Go through the material and pull out every line with the string "cons" in it.

==*==

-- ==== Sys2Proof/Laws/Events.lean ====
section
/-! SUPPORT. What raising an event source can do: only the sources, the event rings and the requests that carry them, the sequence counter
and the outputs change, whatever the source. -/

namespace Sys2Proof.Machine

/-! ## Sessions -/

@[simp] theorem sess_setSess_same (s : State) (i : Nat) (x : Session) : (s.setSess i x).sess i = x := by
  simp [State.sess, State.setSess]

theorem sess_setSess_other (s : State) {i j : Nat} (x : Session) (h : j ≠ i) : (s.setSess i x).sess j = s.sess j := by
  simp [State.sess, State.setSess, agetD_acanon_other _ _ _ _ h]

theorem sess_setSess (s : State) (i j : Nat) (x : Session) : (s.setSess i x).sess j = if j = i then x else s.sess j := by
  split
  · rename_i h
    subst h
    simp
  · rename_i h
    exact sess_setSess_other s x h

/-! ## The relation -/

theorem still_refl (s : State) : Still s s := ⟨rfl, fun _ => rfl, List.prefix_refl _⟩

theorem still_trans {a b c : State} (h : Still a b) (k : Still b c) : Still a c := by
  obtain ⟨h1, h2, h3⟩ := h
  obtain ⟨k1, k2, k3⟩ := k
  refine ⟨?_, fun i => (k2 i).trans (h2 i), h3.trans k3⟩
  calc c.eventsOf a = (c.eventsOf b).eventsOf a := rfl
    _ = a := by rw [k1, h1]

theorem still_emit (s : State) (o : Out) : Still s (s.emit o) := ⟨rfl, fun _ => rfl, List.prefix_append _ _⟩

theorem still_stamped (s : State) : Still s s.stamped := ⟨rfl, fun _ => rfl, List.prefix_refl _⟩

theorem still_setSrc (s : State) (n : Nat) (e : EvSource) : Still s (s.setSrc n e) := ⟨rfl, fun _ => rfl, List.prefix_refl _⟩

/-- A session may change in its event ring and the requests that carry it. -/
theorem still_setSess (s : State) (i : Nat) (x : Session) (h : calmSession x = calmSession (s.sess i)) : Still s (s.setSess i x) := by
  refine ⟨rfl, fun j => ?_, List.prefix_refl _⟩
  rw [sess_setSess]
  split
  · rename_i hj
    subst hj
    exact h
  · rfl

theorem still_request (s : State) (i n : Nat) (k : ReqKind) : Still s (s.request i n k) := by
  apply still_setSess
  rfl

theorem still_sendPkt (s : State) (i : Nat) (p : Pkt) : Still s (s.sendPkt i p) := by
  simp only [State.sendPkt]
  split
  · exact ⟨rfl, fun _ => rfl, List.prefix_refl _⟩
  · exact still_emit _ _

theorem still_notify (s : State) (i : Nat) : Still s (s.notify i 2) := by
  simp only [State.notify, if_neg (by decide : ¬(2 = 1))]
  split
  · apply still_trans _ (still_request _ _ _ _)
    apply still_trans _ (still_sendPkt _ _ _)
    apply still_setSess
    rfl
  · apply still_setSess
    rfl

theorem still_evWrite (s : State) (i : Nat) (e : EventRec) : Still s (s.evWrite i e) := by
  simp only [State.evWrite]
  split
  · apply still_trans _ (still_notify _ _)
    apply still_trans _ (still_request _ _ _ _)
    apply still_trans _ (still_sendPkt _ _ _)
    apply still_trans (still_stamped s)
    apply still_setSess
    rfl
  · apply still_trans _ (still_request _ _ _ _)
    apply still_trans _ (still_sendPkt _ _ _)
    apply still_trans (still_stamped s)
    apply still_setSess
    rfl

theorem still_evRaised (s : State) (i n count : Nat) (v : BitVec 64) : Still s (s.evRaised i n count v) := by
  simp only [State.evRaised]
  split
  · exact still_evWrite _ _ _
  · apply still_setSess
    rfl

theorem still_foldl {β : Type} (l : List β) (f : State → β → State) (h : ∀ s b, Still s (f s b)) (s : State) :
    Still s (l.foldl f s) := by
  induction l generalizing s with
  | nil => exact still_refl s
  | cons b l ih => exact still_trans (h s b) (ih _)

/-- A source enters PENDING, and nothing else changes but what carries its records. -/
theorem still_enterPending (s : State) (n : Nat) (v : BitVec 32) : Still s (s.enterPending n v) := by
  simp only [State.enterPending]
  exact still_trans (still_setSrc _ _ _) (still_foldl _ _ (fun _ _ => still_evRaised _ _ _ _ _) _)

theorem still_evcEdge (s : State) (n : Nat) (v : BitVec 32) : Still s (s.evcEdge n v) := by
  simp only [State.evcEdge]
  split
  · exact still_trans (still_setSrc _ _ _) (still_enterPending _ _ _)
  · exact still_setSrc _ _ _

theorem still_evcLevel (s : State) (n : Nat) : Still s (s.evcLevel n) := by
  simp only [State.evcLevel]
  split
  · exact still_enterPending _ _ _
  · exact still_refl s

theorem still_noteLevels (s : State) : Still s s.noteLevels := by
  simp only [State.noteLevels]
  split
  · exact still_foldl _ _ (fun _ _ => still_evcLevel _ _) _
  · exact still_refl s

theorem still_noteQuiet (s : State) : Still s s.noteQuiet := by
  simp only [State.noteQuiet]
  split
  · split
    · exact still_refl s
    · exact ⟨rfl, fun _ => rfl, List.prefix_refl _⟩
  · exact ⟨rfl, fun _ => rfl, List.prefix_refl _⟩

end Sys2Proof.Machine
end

==*==

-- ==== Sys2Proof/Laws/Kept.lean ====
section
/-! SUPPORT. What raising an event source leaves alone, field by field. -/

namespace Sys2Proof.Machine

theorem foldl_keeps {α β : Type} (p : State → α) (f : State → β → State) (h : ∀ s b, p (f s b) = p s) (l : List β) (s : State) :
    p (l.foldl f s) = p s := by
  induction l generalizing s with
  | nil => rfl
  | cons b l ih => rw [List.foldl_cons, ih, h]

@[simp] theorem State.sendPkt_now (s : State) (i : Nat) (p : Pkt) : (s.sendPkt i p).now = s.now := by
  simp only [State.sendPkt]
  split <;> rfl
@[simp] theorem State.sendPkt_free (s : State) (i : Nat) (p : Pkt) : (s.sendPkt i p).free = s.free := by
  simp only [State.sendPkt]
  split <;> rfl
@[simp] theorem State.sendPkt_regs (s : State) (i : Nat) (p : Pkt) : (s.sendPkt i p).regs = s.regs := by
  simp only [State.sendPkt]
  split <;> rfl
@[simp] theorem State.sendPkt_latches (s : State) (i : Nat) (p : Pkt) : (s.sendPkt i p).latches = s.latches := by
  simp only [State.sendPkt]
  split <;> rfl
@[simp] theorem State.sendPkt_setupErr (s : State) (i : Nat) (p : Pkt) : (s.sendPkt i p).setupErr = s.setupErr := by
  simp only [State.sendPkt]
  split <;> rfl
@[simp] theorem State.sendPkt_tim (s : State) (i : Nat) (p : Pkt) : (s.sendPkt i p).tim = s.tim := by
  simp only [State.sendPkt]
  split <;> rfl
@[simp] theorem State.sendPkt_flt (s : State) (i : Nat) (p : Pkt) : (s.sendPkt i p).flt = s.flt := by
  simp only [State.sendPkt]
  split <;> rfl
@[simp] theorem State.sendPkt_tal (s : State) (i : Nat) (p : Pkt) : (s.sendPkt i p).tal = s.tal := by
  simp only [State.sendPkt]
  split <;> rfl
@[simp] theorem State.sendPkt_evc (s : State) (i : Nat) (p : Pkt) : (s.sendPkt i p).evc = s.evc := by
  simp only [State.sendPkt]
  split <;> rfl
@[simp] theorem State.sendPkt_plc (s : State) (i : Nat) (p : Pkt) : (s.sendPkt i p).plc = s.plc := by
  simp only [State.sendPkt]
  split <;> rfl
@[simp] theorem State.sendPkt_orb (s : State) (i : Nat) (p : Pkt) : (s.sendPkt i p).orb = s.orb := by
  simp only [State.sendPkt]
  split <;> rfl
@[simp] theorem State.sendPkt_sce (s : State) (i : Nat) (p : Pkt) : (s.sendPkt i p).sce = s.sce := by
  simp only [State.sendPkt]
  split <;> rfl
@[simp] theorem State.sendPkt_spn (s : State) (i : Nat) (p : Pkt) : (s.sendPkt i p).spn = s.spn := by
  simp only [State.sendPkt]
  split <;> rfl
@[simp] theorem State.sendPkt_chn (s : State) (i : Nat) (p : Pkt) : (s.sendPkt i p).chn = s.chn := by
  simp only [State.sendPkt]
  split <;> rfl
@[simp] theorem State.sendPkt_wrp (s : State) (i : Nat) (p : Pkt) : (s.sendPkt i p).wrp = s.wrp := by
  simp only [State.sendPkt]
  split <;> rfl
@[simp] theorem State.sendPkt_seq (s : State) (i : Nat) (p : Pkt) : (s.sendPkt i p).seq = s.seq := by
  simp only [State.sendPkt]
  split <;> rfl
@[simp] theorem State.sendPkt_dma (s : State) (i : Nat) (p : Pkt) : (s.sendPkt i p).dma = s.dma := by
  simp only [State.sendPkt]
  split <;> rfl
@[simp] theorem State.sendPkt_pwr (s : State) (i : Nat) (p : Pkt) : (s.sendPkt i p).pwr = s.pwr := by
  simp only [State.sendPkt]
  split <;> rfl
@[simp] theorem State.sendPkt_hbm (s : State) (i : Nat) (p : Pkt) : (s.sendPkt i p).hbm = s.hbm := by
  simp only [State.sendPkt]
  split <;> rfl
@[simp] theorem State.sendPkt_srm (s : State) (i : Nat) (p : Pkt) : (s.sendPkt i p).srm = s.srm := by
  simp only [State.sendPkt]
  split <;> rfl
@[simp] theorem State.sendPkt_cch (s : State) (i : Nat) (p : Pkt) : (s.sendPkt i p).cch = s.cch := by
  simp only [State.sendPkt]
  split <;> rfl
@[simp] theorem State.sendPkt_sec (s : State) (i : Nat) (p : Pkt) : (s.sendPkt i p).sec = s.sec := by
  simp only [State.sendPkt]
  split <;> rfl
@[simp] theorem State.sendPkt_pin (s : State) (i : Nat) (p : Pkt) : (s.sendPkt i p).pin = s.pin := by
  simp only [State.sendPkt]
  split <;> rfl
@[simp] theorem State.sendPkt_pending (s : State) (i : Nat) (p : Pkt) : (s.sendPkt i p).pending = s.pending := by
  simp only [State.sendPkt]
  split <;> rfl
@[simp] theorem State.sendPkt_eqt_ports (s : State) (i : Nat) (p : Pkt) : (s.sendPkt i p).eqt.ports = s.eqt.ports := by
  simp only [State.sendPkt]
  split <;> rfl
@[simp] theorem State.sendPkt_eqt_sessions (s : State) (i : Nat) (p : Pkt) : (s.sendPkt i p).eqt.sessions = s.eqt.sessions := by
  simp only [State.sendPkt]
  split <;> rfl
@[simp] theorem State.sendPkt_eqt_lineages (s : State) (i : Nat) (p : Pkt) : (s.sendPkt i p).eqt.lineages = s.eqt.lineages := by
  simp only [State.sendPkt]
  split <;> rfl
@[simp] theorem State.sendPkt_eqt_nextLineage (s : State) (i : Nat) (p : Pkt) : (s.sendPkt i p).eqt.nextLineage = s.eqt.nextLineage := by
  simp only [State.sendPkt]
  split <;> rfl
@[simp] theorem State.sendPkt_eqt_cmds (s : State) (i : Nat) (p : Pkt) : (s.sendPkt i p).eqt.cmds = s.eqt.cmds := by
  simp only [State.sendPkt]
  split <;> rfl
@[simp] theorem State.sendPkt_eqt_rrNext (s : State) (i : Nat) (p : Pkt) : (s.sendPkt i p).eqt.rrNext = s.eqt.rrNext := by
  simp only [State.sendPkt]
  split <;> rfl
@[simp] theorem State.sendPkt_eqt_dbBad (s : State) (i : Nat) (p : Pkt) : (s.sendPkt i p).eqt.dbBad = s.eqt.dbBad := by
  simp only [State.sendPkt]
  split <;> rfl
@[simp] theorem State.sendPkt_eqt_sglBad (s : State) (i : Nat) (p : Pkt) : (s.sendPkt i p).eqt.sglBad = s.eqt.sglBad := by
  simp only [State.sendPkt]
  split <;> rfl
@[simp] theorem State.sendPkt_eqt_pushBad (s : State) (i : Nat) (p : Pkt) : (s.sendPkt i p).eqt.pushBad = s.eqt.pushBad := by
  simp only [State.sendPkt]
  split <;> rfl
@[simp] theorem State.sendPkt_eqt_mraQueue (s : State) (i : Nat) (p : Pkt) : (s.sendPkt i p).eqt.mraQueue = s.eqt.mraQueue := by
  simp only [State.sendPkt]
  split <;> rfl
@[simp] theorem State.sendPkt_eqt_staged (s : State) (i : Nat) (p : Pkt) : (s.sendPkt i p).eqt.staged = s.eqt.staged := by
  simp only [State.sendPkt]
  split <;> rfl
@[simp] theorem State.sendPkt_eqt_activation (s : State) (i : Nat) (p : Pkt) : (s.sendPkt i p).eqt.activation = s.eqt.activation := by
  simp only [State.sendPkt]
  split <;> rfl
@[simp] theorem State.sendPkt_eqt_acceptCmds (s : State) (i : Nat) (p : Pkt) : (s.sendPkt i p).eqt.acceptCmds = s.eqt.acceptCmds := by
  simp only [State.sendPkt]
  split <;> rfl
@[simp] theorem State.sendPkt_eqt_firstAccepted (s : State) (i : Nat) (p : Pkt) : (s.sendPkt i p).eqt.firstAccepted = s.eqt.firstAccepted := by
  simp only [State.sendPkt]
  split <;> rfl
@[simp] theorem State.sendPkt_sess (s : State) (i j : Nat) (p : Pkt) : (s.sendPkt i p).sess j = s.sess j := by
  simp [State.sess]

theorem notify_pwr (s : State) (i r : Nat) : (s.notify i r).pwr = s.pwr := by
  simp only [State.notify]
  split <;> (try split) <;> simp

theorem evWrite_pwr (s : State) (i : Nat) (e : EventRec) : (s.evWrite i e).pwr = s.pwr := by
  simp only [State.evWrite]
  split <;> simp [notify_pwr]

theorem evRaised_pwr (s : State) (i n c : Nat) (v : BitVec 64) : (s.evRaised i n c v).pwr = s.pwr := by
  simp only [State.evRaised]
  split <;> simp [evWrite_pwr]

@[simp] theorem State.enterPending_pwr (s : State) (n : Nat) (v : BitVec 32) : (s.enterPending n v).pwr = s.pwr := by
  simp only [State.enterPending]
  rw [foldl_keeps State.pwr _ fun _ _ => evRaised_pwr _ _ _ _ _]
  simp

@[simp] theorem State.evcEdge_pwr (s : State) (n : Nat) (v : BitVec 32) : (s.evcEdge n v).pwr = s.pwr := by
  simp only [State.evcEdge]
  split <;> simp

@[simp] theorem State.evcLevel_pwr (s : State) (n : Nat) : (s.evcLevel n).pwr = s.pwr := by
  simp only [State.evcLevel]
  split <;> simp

==*==

**SOLUTION TO THE PROBLEM**
  | cons b l ih => exact still_trans (h s b) (ih _)
  | cons b l ih => rw [List.foldl_cons, ih, h]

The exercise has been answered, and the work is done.